Stored data entries:
/-- A take empties its granules (R87); its record keeps what it has emptied, for an earlier load's trap (R91). -/
def State.takeAt (s : State) (p : AccPart) : State :=
  (s.drainAt (partAt p) p.size).modHolder p.acc.who (fun h =>
    { h with unsettled := h.unsettled.map (fun u => if u.op == p.acc.op then { u with took := u.took ++ [(partAt p, p.size)] } else u) })

/-- Whether an access is that of a typed VLD or VST (R125). -/
def State.typedAccess (s : State) (p : AccPart) : Bool :=
  match p.kind with
  | .load => (s.holder p.acc.who).unsettled.any (fun u => u.op == p.acc.op && (match u.kind with | .vector _ true => true | _ => false))
  | .store => p.data.length != p.size
  | _ => false

/-- Whether the format that a bank has now does not allow an access in the form in which it issued (R225, R226): a typed one where the
bank is not TYPED, any other where it is. DESIGN CHOICE (log entry 175). -/
def State.wrongForm (s : State) (p : AccPart) : Bool :=
  (match p.place with | .spad _ _ => true | _ => false) && p.acc.eng == 0 &&
  (match s.bankOf p.place with
   | some (_, _, f, o) =>
     s.typedAccess p != f.typed || (f.typed && (!typedFits f o p.size || (p.kind == .store && f.fmt == 0x16)))
   | none => s.typedAccess p)

/-- A near or host access is performed (R334): poison first (R36), then the access and its full/empty effect. -/
def State.performPlain (s : State) (p : AccPart) : State :=
  let a := partAt p
  match p.kind with
  | .load =>
    match s.bankOf p.place with
    | some (cl, b, f, o) =>
      if f.typed then
        if (List.range (p.size / 32)).any (fun j =>
            s.poisonedAt (planeAt cl b f (groupIx f (typedElem f o).1 ((typedElem f o).2 / 32 + j)) 0) (4 * f.p)) then
          s.failPart p (poisonTrap p.addr) 0
        else s.partBack p.acc.who p.acc.op p.off (s.typedRead cl b f o p.size) none
      else if s.poisonedAt a p.size then s.failPart p (poisonTrap p.addr) 0
      else s.partBack p.acc.who p.acc.op p.off (s.readAt a p.size) none
    | none =>
      if p.qual = .tryfDrain && !s.fullAt a p.size then s.failPart p (emptyAtHome p.addr) 0
      else if s.poisonedAt a p.size then s.failPart p (poisonTrap p.addr) 0
      else
        let s1 := s.partBack p.acc.who p.acc.op p.off (s.readAt a p.size) none
        if p.qual = .takeFillw then s1.takeAt p else s1
  | .store =>
    match s.bankOf p.place with
    | some (cl, b, f, o) =>
      if f.typed && p.data.length != p.size then (s.typedWrite cl b f o p.data).storeDone p.acc.who p.acc.op
      else
        let s1 := (s.writeAt a p.data).storeDone p.acc.who p.acc.op
        match p.qual with
        | .plain => s1
        | .tryfDrain => s1.drainAt a p.size
        | _ => s1.fillAt a p.size
    | none =>
      let s1 := (s.writeAt a p.data).storeDone p.acc.who p.acc.op
      match p.qual with
      | .plain => s1
      | .tryfDrain => s1.drainAt a p.size
      | _ => s1.fillAt a p.size
  | .amo op wide =>
    if s.poisonedAt a p.size then s.failPart p (poisonTrap p.addr) 0
    else
      let old := s.readAt a p.size
      (s.writeAt a (amoBytes op wide old p.data)).partBack p.acc.who p.acc.op p.off old none
  | .red op wide =>
    if s.poisonedAt a p.size then s.failPart p (poisonTrap p.addr) (poisonBank p)
    else (s.writeAt a (amoBytes op wide (s.readAt a p.size) p.data)).storeDone p.acc.who p.acc.op
  | .fetch => s
  | .prefetch _ => s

Work order: In the entries above, find each line with the word "partAt" and show it.

Task output:
  (s.drainAt (partAt p) p.size).modHolder p.acc.who (fun h =>
    { h with unsettled := h.unsettled.map (fun u => if u.op == p.acc.op then { u with took := u.took ++ [(partAt p, p.size)] } else u) })
  let a := partAt p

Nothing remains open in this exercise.